Collected data

-- ==== Sys2Proof/Machine/Rtp.lean ====
section
/-! DEFINITION. The management commands of the root-of-trust processor (R356 to R361, R370, R372): firmware images, ratchets,
the claim, owner commands, tenant keys and domain keys. -/

namespace Sys2Proof.Machine

/-- The RTP changed. -/
def updRtp (f : RtpState → RtpState) (b : Block) : Block := { b with rtp := f b.rtp }

/-- A command of RTP_CMD ends (Table 15.18): 0 done, else in error. -/
def cmdEnds (err : Nat) (b : Block) : Block := (b.setF F.RTP_CMD_state (if err = 0 then 2 else 3)).setF F.RTP_CMD_err err

/-- Address of the buffer of RTP_CMD. -/
def cmdAddr (b : Block) : Nat := 64 * b.getF F.RTP_CMD_ADDR_addr

/-- The buffer of a command lies in an io window that management space reaches. -/
def cmdReach (b : Block) (off len : Nat) : Bool := ioReach b none (cmdAddr b + off) len

/-! ### Firmware images (R357 to R359) -/

/-- What the checks of R357 find in an image: 0, or the error of Table 15.18. -/
def imageErr (b : Block) (comp : Nat) (img : Bytes) : Nat :=
  let bodyLen := bytesAt img 8 4
  let certLen := bytesAt img 12 4
  let bodyOff := 512 + (certLen + 63) / 64 * 64
  if bytesAt img 0 4 ≠ 0x474D494C ∨ bytesAt img 4 1 ≠ comp ∨ 2 ^ 24 < bodyLen ∨ img.length < bodyOff + bodyLen then 1
  else if (img.drop 16).take 32 ≠ sha256 ((img.drop bodyOff).take bodyLen) ∨ bytesAt img 5 1 < ratchet b comp
      ∨ 127 < bytesAt img 5 1 then 1
  else match Config.firmwareKey ((img.drop 512).take certLen) with
    | none => 2
    | some key => if Config.rsaVerify key (sha256 (img.take 128)) ((img.drop 128).take 384) then 0 else 2

/-- The slot of an image. -/
def slotOf (img : Bytes) : ImageSlot := ⟨true, bytesAt img 5 1, bytesAt img 6 2, (img.drop 16).take 32⟩

/-- Component n's slot B is the active one. -/
def activeIsB (b : Block) (n : Nat) : Bool := (b.rtp.activeB[n]?).getD false

/-- The inactive slot of a component. -/
def inactiveSlot (b : Block) (n : Nat) : ImageSlot :=
  ((if activeIsB b n then b.rtp.slotA else b.rtp.slotB)[n]?).getD ImageSlot.shipped

/-- An image written to a component's inactive slot. -/
def writeInactive (n : Nat) (x : ImageSlot) (b : Block) : Block :=
  updRtp (fun r => if activeIsB b n then { r with slotA := r.slotA.set n x } else { r with slotB := r.slotB.set n x }) b

/-- `stage` (R359). -/
def rtpStage (comp len : Nat) (b : Block) : Block :=
  if comp = 3 then cmdEnds 4 b
  else if cmdReach b 0 len = false then cmdEnds 5 b
  else
    let img := b.peek (cmdAddr b) len
    match imageErr b comp img with
    | 0 => cmdEnds 0 (writeInactive comp (slotOf img) b)
    | e => cmdEnds e b

/-- `activate` (R359): from the next boot, or by the live swap. -/
def rtpActivate (comp : Nat) (b : Block) : Block :=
  if comp = 3 ∨ (inactiveSlot b comp).valid = false then cmdEnds 4 b
  else if comp = 1 then
    (if b.getF F.BRP_STAT_swap = 1 ∨ b.getF F.BRP_STAT_swap = 2 then cmdEnds 4 b
     else if (inactiveSlot b 1).svn < ratchet b 1 then cmdEnds 1 b
     else cmdEnds 0 (b.setF F.BRP_STAT_swap 1))
  else cmdEnds 0 (updRtp (fun r => { r with activeB := r.activeB.modify comp (!·) }) b)

/-- `ratchet` (R358). -/
def rtpRatchet (comp : Nat) (b : Block) : Block :=
  if comp = 3 then cmdEnds 4 b
  else cmdEnds 0 (updRtp (fun r => { r with ratchets := r.ratchets.modify comp fun v => max v (min 127 (runningImage b comp).svn) }) b)

/-! ### Owner (R360, R361) -/

/-- A DER element at the start of a buffer, cut to its own length. -/
def derOf (bs : Bytes) : Bytes :=
  match bs with
  | 0x30 :: 0x82 :: hi :: lo :: _ => bs.take (4 + 256 * hi.toNat + lo.toNat)
  | _ => bs

/-- `claim`: accepted only while no owner is set; ratchet 3 advances (R358). -/
def rtpClaim (len : Nat) (b : Block) : Block :=
  if b.rtp.ownerKey.isSome then cmdEnds 4 b
  else if cmdReach b 0 len = false then cmdEnds 5 b
  else cmdEnds 0 (updRtp (fun r => { r with
    ownerKey := some (derOf (b.peek (cmdAddr b) len)), ratchets := r.ratchets.modify 3 fun v => min 127 (v + 1) }) b)

/-- A new RTP_NONCE. -/
def drawNonce (b : Block) : Block :=
  let (n, b) := b.takeFresh
  updRtp (fun r => { r with nonce := Config.nonce n }) b

/-- The DK versions held. -/
def heldDks (b : Block) : List (Nat × Bytes) := [b.rtp.dkCur, b.rtp.dkPrev, b.rtp.dkImp].filterMap id

/-- What `dk_export` writes: each version under the owner key. -/
def exportBytes (b : Block) (owner : Bytes) : Bytes :=
  (heldDks b).flatMap fun k => leBytes 4 k.1 ++ padTo 384 (Config.wrap owner k.2)

/-- The effect of an owner command whose nonce, identity and signature match (R360); an error where its `op` is not allowed
now. -/
def ownerOp (owner : Bytes) (op : Nat) (arg : Bytes) (b : Block) : Except Nat Block :=
  match op with
  | 1 => .ok (updRtp (fun r => { r with overlayKey := some (derOf arg) }) b)
  | 2 => .ok (updRtp (fun r => { r with confNext := false }) b)
  | 3 => if b.rtp.confNext then .error 4 else .ok (updRtp (fun r => { r with ownerKey := none, overlayKey := none }) b)
  | 4 => if b.rtp.conf then .error 4 else .ok (updRtp (fun r => { r with debugOpen := true }) b)
  | 5 =>
    let out := exportBytes b owner
    if cmdReach b 4096 out.length then .ok (b.pokeBytes (cmdAddr b + 4096) out) else .error 5
  | 6 => match Config.unwrap Config.identityKey ((arg.drop 4).take 384) with
    | some k => .ok (updRtp (fun r => { r with dkImp := some (bytesAt arg 0 4, k) }) b)
    | none => .error 4
  | _ => .error 4

/-- The checks on an owner command block of a buffer (R360, Table 15.4): 0, or the error of Table 15.18. -/
def ownerErr (b : Block) (owner blk : Bytes) : Nat :=
  let argLen := bytesAt blk 48 4
  if bytesAt blk 0 4 ≠ 0x444D434F ∨ 4096 < argLen ∨ blk.length < 64 + argLen + 384 then 4
  else if bytesAt blk 8 8 ≠ b.rtp.nonce.toNat ∨ (blk.drop 16).take 32 ≠ identityDg then 3
  else if Config.rsaVerify owner (sha256 (blk.take (64 + argLen))) ((blk.drop (64 + argLen)).take 384) = false then 2
  else 0

/-- An owner command refused: logged with kind 10. -/
def ownerRefused (op err : Nat) (b : Block) : Block := cmdEnds err (violation 10 mgmtTenant 0 op b)

/-- An owner command (R360): a new nonce follows it, accepted or refused. -/
def ownerCommand (len : Nat) (b : Block) : Block :=
  if cmdReach b 0 len = false then drawNonce (cmdEnds 5 b)
  else
    let blk := b.peek (cmdAddr b) len
    let op := bytesAt blk 4 1
    drawNonce <| match b.rtp.ownerKey with
      | none => ownerRefused op 4 b
      | some owner => match ownerErr b owner blk with
        | 0 => match ownerOp owner op ((blk.drop 64).take (bytesAt blk 48 4)) b with
          | .ok b => cmdEnds 0 b
          | .error e => ownerRefused op e b
        | e => ownerRefused op e b

/-! ### Keys (R356, R370) -/

/-- `tenant_key` (R370): version 1, unless the tenant is not ABSENT or holds a key. -/
def rtpTenantKey (t : Nat) (b : Block) : Block :=
  if tenantState b t ≠ tsAbsent ∨ hasKey b t = true then cmdEnds 4 b else cmdEnds 0 (installKey t 1 0 0 b)

/-- `dk_rotate` (R356): at the coordinator, a map change that moves no range and carries the next version. -/
def rtpDkRotate (b : Block) : Block :=
  if b.isSet F.CMP_ID_in_domain = false ∨ b.isSet F.CMP_ID_coordinator = false ∨ b.isSet F.CMP_ID_isolated = true
      ∨ b.cmp.change.isSome ∨ b.getF F.CMP_EPOCH_epoch = 0xFFFFFFFF then cmdEnds 4 b
  else cmdEnds 0 (startChange { nextProposal b [] [] with dkVersion := dkVersion b + 1 } [] b)

/-! ### RTP_CMD (Table 15.18) -/

/-- A write of RTP_CMD from management space or by a management ring (R372). -/
def rtpCommand (who : Caller) (v : Nat) (b : Block) : Block :=
  let comp := bitsOf v 3 2
  let len := 64 * bitsOf v 32 24
  if who.isMgmt = false ∨ b.rtp.ready = false then b
  else match bitsOf v 0 3 with
    | 1 => rtpStage comp len b
    | 2 => rtpActivate comp b
    | 3 => rtpRatchet comp b
    | 4 => rtpClaim len b
    | 5 => ownerCommand len b
    | 6 => rtpTenantKey (bitsOf v 8 12) b
    | 7 => rtpDkRotate b
    | _ => b

/-- RTP_STAGE (R359). -/
def execRtpStage (who : Caller) (val : BitVec 64) (s : State) : Host.Outcome State Fault Refusal :=
  actR .none (rtpCommand who val.toNat) s

/-- RTP_ACTIVATE (R359). -/
def execRtpActivate (who : Caller) (val : BitVec 64) (s : State) : Host.Outcome State Fault Refusal :=
  actR .none (rtpCommand who val.toNat) s

/-- RTP_RATCHET (R358). -/
def execRtpRatchet (who : Caller) (val : BitVec 64) (s : State) : Host.Outcome State Fault Refusal :=
  actR .none (rtpCommand who val.toNat) s

/-- CLAIM (R360). -/
def execClaim (who : Caller) (val : BitVec 64) (s : State) : Host.Outcome State Fault Refusal :=
  actR .none (rtpCommand who val.toNat) s

/-- SET_OVL_KEY (R360). -/
def execSetOvlKey (who : Caller) (val : BitVec 64) (s : State) : Host.Outcome State Fault Refusal :=
  actR .none (rtpCommand who val.toNat) s

/-- CONF_OPEN (R360). -/
def execConfOpen (who : Caller) (val : BitVec 64) (s : State) : Host.Outcome State Fault Refusal :=
  actR .none (rtpCommand who val.toNat) s

/-- RELEASE (R360). -/
def execOwnerRelease (who : Caller) (val : BitVec 64) (s : State) : Host.Outcome State Fault Refusal :=
  actR .none (rtpCommand who val.toNat) s

/-- DEBUG_UNLOCK (R360). -/
def execDebugUnlock (who : Caller) (val : BitVec 64) (s : State) : Host.Outcome State Fault Refusal :=
  actR .none (rtpCommand who val.toNat) s

/-- DK_EXPORT (R360). -/
def execDkExport (who : Caller) (val : BitVec 64) (s : State) : Host.Outcome State Fault Refusal :=
  actR .none (rtpCommand who val.toNat) s

/-- DK_IMPORT (R360). -/
def execDkImport (who : Caller) (val : BitVec 64) (s : State) : Host.Outcome State Fault Refusal :=
  actR .none (rtpCommand who val.toNat) s

/-- TENANT_KEY (R370). -/
def execTenantKey (who : Caller) (val : BitVec 64) (s : State) : Host.Outcome State Fault Refusal :=
  actR .none (rtpCommand who val.toNat) s

/-- DK_ROTATE (R356). -/
def execDkRotate (who : Caller) (val : BitVec 64) (s : State) : Host.Outcome State Fault Refusal :=
  actR .none (rtpCommand who val.toNat) s

end Sys2Proof.Machine
end

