/-- The instance that a register shows to a caller, where a selector chooses it: none where it selects nothing. -/
def selectors : List (Reg × (Caller → Block → Nat → Option Nat)) :=
  [(R.CFE_RING_CTRL, fun _ b _ => some (b.getF F.CFE_RING_SEL_ring)),
   (R.CFE_RING_CFG, fun _ b _ => some (b.getF F.CFE_RING_SEL_ring)),
   (R.CFE_RING_STAT, fun _ b _ => some (b.getF F.CFE_RING_SEL_ring)),
   (R.NMS_IDX_CFG, fun _ b _ => some (b.getF F.NMS_IDX_SEL_index)),
   (R.NMS_IDX_STAT, fun _ b _ => some (b.getF F.NMS_IDX_SEL_index)),
   (R.NMS_IDX_VER, fun _ b _ => some (b.getF F.NMS_IDX_SEL_index)),
   (R.NMS_IDX_SHARD, fun _ b i => some (4 * b.getF F.NMS_IDX_SEL_index + i)),
   (R.MEM_KEY_STAT, fun _ b _ => some (b.getF F.MEM_KEY_SEL_tenant)),
   (R.MEM_HWIN_ADDR, fun _ b _ => some (b.getF F.MEM_HWIN_SEL_window)),
   (R.MEM_HWIN_CFG, fun _ b _ => some (b.getF F.MEM_HWIN_SEL_window)),
   (R.MEM_HWIN_TAG, fun _ b _ => some (b.getF F.MEM_HWIN_SEL_window)),
   (R.MEM_CH_STAT, fun _ b _ => some (b.getF F.MEM_CH_SEL_channel)),
   (R.FLL_PORT_CTRL, fun _ b _ => selPort b false),
   (R.FLL_PORT_STAT, fun _ b _ => selPort b false),
   (R.FLL_PORT_CNT, fun _ b _ => selPort b false),
   (R.STL_PORT_CTRL, fun _ b _ => selPort b true),
   (R.STL_PORT_STAT, fun _ b _ => selPort b true),
   (R.STL_PORT_CNT, fun _ b _ => selPort b true),
   (R.STL_PEER, fun _ b _ => selPort b true),
   (R.TSH_CFG, fun _ b _ => shaperInst (b.getF F.TSH_SEL_kind) (b.getF F.TSH_SEL_index)),
   (R.TSH_STAT, fun _ b _ => shaperInst (b.getF F.TSH_SEL_kind) (b.getF F.TSH_SEL_index)),
   (R.SPK_STATE, fun _ b _ => selSpoke b),
   (R.SPK_ERR, fun _ b _ => selSpoke b),
   (R.SPK_FAULT, fun _ b _ => selSpoke b),
   (R.MOD_TEN_STAT, fun _ b _ => some (b.getF F.MOD_TEN_SEL_tenant)),
   (R.MOD_RAIL, fun _ b _ => if b.getF F.MOD_RAIL_SEL_rail = 14 then none else some (b.getF F.MOD_RAIL_SEL_rail)),
   (R.PMC_THERM, fun _ b _ => selSensor b),
   (R.PMC_E_TEN, fun who b _ => some (who.tenant?.getD (b.getF F.PMC_TEN_SEL_tenant))),
   (R.PMC_E_RING, fun _ b _ => some (b.getF F.PMC_RING_SEL_ring)),
   (R.RTP_REQ_ADDR, fun who _ _ => some who.inst),
   (R.RTP_REQ_CMD, fun who _ _ => some who.inst)]

/-- Entry for a register in a list of rules. -/
def ruleFor {α : Type} (r : Reg) : List (Reg × α) → Option α
  | [] => none
  | (k, x) :: t => if k.addr = r.addr then some x else ruleFor r t

/-- The instance of a register that an access reaches. -/
def instOf (who : Caller) (b : Block) (r : Reg) (i : Nat) : Option Nat :=
  match ruleFor r selectors with
  | some f => f who b i
  | none => some i

/-! ### Access codes (R6, Table 0.3) -/

/-- A field's bits of a written value. -/
def Fld.of (f : Fld) (v : Nat) : Nat := bitsOf v f.lo f.width

/-- A write to one field by its access code: RW, RWL and WO set it, a 1 clears a bit of RW1C, RO ignores it. -/
def writeField (i v : Nat) (b : Block) (f : Fld) : Block :=
  match f.acc with
  | .ro => b
  | .rw => b.setFi f i (f.of v)
  | .rwl => b.setFi f i (f.of v)
  | .wo => b.setFi f i (f.of v)
  | .rw1c => b.setFi f i (b.getFi f i - (b.getFi f i &&& f.of v))

/-- A write to a register by the access codes alone. -/
def writeFields (r : Reg) (i v : Nat) (b : Block) : Block := r.fields.foldl (writeField i v) b

/-- What a read of a register returns by the access codes alone: WO fields and reserved bits are 0 (R5). -/
def readFields (r : Reg) (i : Nat) (b : Block) : Nat :=
  (r.fields.map fun f => if f.acc = .wo then 0 else b.getFi f i * 2 ^ f.lo).sum

/-- A word with a field replaced. -/
def putFld (f : Fld) (v w : Nat) : Nat := w - f.of w * 2 ^ f.lo + v % 2 ^ f.width * 2 ^ f.lo

/-- A word with a field replaced by a value that saturates. -/
def satFld (f : Fld) (v w : Nat) : Nat := putFld f (min v (2 ^ f.width - 1)) w

/-- 1 or 0. -/
def bit (x : Bool) : Nat := if x then 1 else 0

/-! ### Computed fields -/

/-- Any rail's `warn` is 1 (Table 19.13). -/
def anyRailWarn (b : Block) : Bool := (List.range 16).any fun i => decide (b.getFi F.MOD_RAIL_warn i = 1)

/-- The module drives ALERT_N low (R448). -/
def alertLow (b : Block) : Bool :=
  b.rtp.recovery
    || (b.isSet F.MOD_ALERT_en_brake && (decide (b.getF F.PMC_STAT_pstate = psBraking) || decide (b.getF F.PMC_STAT_pstate = psBraked)))
    || (b.isSet F.MOD_ALERT_en_trip && tripIsLow b)
    || (b.isSet F.MOD_ALERT_en_rail && anyRailWarn b)
    || (b.isSet F.MOD_ALERT_en_time && b.stale)

/-- `state` of a rail (Table 19.15). -/
def railState (b : Block) (i : Nat) : Nat :=
  if i = 15 ∨ b.mod.railsUp.contains i then 2
  else if b.getF F.PMC_STAT_pstate = psLeaving ∧ wheelRails.contains i = true then 1
  else if b.getF F.MOD_BOARD_reset_cause = 4 ∧ b.getF F.MOD_BOARD_fault_rail = i then 3
  else 0

/-- Sessions HOT, or in motion toward HOT (Table 2.15). -/
def hotSessions (b : Block) (t : Nat) : Nat :=
  (b.ses.slots.filter fun e => decide (e.2.tenant = t) &&
    (decide (e.2.state = ssHot) ||
      (decide (e.2.state = ssMotion) && (e.2.motion.map fun m => decide (m.toDepth = dHot)).getD false))).length

/-- Sessions of a tenant in QUARANTINE. -/
def quarantinedSessions (b : Block) (t : Nat) : Nat :=
  (b.ses.slots.filter fun e => decide (e.2.tenant = t) && decide (e.2.state = ssQuarantine)).length

/-- A number of bytes in units, rounded up. -/
def unitsUp (n unit : Nat) : Nat := n / unit + if n % unit = 0 then 0 else 1
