/-- DESC_SELECT and PFX_SELECT (R43, R134): a management write that names a session shows its 32 words, and a name with a
pinned prefix its 16 words, with `valid` set; a tenant sees no session of another tenant. HOMING_WRITE (R81): `homing`
changes only while no motion runs or waits and no session stands WARM or COLD outside HBM; the other fields are taken
as written. -/
def Obligations.WindowsAndHoming : Prop :=
  ((∀ (s : State) (v : BitVec 64) (x : Session),
     let h := bitsOf v.toNat 0 48
     let b := s.toBlock.setF F.SES_DESC_SEL_handle h
     s.toBlock.up = true → s.toBlock.rtp.conf = false → checkHandle (hTenant h) 0 0 h true b = .ok (hSlot h) x →
     exec (.descSelect .mgmt v) s = .next (s.put (Block.setF
       { b with ses := { b.ses with descWin := descriptorWords b (hSlot h) x } } F.SES_DESC_SEL_valid 1))) ∧
   (∀ (s : State) (t : BitVec 12) (v : BitVec 64), s.toBlock.up = true → hTenant (bitsOf v.toNat 0 48) ≠ t.toNat →
     let b := s.toBlock.setF F.SES_DESC_SEL_handle (bitsOf v.toNat 0 48)
     exec (.descSelect (.aperture t) v) s = .next (s.put (Block.setF
       { b with ses := { b.ses with descWin := List.replicate 32 0 } } F.SES_DESC_SEL_valid 0))) ∧
   (∀ (s : State) (v : BitVec 64), s.toBlock.up = true → s.toBlock.rtp.conf = false →
     exec (.pfxSelect .mgmt v) s = .next (s.put (match boundPrefix s.toBlock (s.toBlock.getF F.PGM_PFX_TEN_tenant) v.toNat with
       | none => Block.setF { s.toBlock with ses := { s.toBlock.ses with pfxWin := List.replicate 16 0 } } F.PGM_PFX_TEN_valid 0
       | some (key, p) => Block.setF { s.toBlock with ses := { s.toBlock.ses with pfxWin := prefixWords s.toBlock key p } }
           F.PGM_PFX_TEN_valid 1)))) ∧
  (∀ (s : State) (v : BitVec 64), s.toBlock.up = true →
     let b := s.toBlock
     let free := motionsActive b = 0 ∧ motionsQueued b = 0 ∧ (b.ses.slots.any fun e => outsideHbm b e.2) = false
     ∃ b', exec (.homingWrite .mgmt v) s = .next (s.put (rest b')) ∧
       (free → b'.getF F.PNE_CFG_homing = v.toNat % 2) ∧ (¬free → b'.getF F.PNE_CFG_homing = b.getF F.PNE_CFG_homing) ∧
       b'.getF F.PNE_CFG_max_motions = bitsOf v.toNat 16 9 ∧ b'.getF F.PNE_CFG_pool_timeout_ms = bitsOf v.toNat 32 16 ∧
       b'.ses = b.ses)

/-- REG_WRITE, WRITE and READ (R6, R445): management space writes a register that has no effect of its own by its access
codes: RW, RWL and WO fields take the written bits, a 1 clears a bit of a RW1C field, a RO field keeps its value; an
unmapped address changes nothing; the bus answers 2 for an address that is unaligned or unmapped, and a read changes
nothing but its answer. -/
def Obligations.RegisterWritesFollowAccessCodes : Prop :=
  (∀ (s : State) (a : BitVec 32) (v : BitVec 64) (r : Reg) (n i : Nat), s.toBlock.up = true → regAt a.toNat = some (r, n) →
    instOf .mgmt s.toBlock r n = some i → ruleFor r writeRules = none → (∀ f ∈ r.fields, s.getFi f i < 2 ^ f.width) →
    ∃ b', exec (.regWrite .mgmt a v) s = .next (s.put (rest b')) ∧
      (a.toNat % 8 = 0 → exec (.busWrite a v) s = .next (s.put (rest (busAnswer 0 b')))) ∧
      (∀ f ∈ r.fields, b'.getFi f i = match f.acc with
        | .ro => s.getFi f i
        | .rw1c => s.getFi f i - (s.getFi f i &&& bitsOf v.toNat f.lo f.width)
        | _ => bitsOf v.toNat f.lo f.width) ∧
      b'.cmem = s.cmem ∧ b'.ses = s.ses ∧ b'.rtp = s.rtp) ∧
  (∀ (s : State) (a : BitVec 32) (v : BitVec 64), s.toBlock.up = true → regAt a.toNat = none →
    exec (.regWrite .mgmt a v) s = .next (s.put (rest s.toBlock))) ∧
  (∀ (s : State) (t : BitVec 12) (a : BitVec 32) (v : BitVec 64), s.toBlock.up = true → apertureOn s.toBlock a.toNat = true →
    apertureReg t.toNat a.toNat = none →
    exec (.regWrite (.aperture t) a v) s = .next (s.put (rest (violation 9 t.toNat a.toNat v.toNat s.toBlock)))) ∧
  (∀ (s : State) (a : BitVec 32) (r : Reg) (n i : Nat), s.toBlock.up = true → a.toNat % 8 = 0 → regAt a.toNat = some (r, n) →
    instOf .mgmt s.toBlock r n = some i → r.addr ≠ R.INT_TGT_CLAIM.addr → r.addr ≠ R.MOD_RAIL.addr →
    exec (.busRead a) s = .next (s.put (busAnswer 0 { s.toBlock with
      rdata := BitVec.ofNat 64 (wordOf .mgmt s.toBlock r i) }))) ∧
  (∀ (s : State) (a : BitVec 32), s.toBlock.up = true → (a.toNat % 8 ≠ 0 ∨ regAt a.toNat = none) →
    exec (.busRead a) s = .next (s.put (busAnswer 2 s.toBlock)))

- ACTION ITEM -
If a line in the data above holds the string "error", copy it.

- THE COMPLETED TASK -
/-- A command of RTP_CMD ends (Table 15.18): 0 done, else in error. -/
/-- What the checks of R357 find in an image: 0, or the error of Table 15.18. -/
/-- The effect of an owner command whose nonce, identity and signature match (R360); an error where its `op` is not allowed
  | 3 => if b.rtp.confNext then .error 4 else .ok (updRtp (fun r => { r with ownerKey := none, overlayKey := none }) b)
  | 4 => if b.rtp.conf then .error 4 else .ok (updRtp (fun r => { r with debugOpen := true }) b)
    if cmdReach b 4096 out.length then .ok (b.pokeBytes (cmdAddr b + 4096) out) else .error 5
    | none => .error 4
  | _ => .error 4
/-- The checks on an owner command block of a buffer (R360, Table 15.4): 0, or the error of Table 15.18. -/
          | .error e => ownerRefused op e b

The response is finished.